IS 4800
Empirical Research Methods - Spring 2012
Study proposals and project reports must be
submitted by Blackboard on the due dates. Attendance is required
on the 3 days when students will make presentations.
General
Each project has a 3-4 week duration. Study
proposals should be 2-3 pages long, and should identify the subject
population, sampling method, obtaining informed consent, and how data
will be collected. You may not collect data until the
instructor sends you an email explicitly approving your study protocol.
Your
projects
must
follow
the
Northeastern
IRB
guidelines
for
student
projects
discussed in class. Your final
reports must contain a description of your research methods, the raw
data (as an appendix),
descriptive statistics, visualizations, analysis (statistics), and
discussion (interpretation
& implications).
Presentations
Oral presentations must be at most 12 minutes in length (hard upper bound - you will be cut off if you go over), leaving 3 minutes critique per team.
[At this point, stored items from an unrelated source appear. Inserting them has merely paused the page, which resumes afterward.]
-- ==== Sys2Proof/Machine/Core.lean ====
section
/-! DEFINITION. The machine as the host sees it. -/

def Sys2Proof.core : Host.Core :=
  { State := Sys2Proof.Machine.State
    Fault := Sys2Proof.Machine.Fault
    Refusal := Sys2Proof.Machine.Refusal
    step := Sys2Proof.Machine.step
    reset := Sys2Proof.Machine.State.reset }
end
Your talk should encompass the main idea/research question, hypotheses (if appropriate), study design, results, conclusions, and (very important) appropriate visualizations of your results. You can present off of your own laptop, but you must test your laptop with the classroom projector prior to the start of class.
Informed Consent
Team Assignments
I. Brief statement of topic and purpose; what you hope to learn
II. Describe subject population and sampling
inclusion/exclusion criteria; method of sampling or recruitment
III. Consent process
IV. Description of data collection procedures/instruments
First, read the
chapter
by
Jakob
Nielsen on
usability testing. Also look at a short paper describing a usability
study like the one you may decide to work on: An
empirical comparison of the usability for novice and expert
searchers of a textual and a graphic interface to an art-resource
database by Andrew Dillon and Min Song.
Ask 3-5 classmates or friends to help you with a user study. Make sure they have not used the software before. Obtain verbal consent (as discussed in class). Provide a brief description of the software (but not how to use it). Then, give each participant each task and collect data (through observation or measurement) on their attempts to complete it. Do not provide any help. Collect your measures.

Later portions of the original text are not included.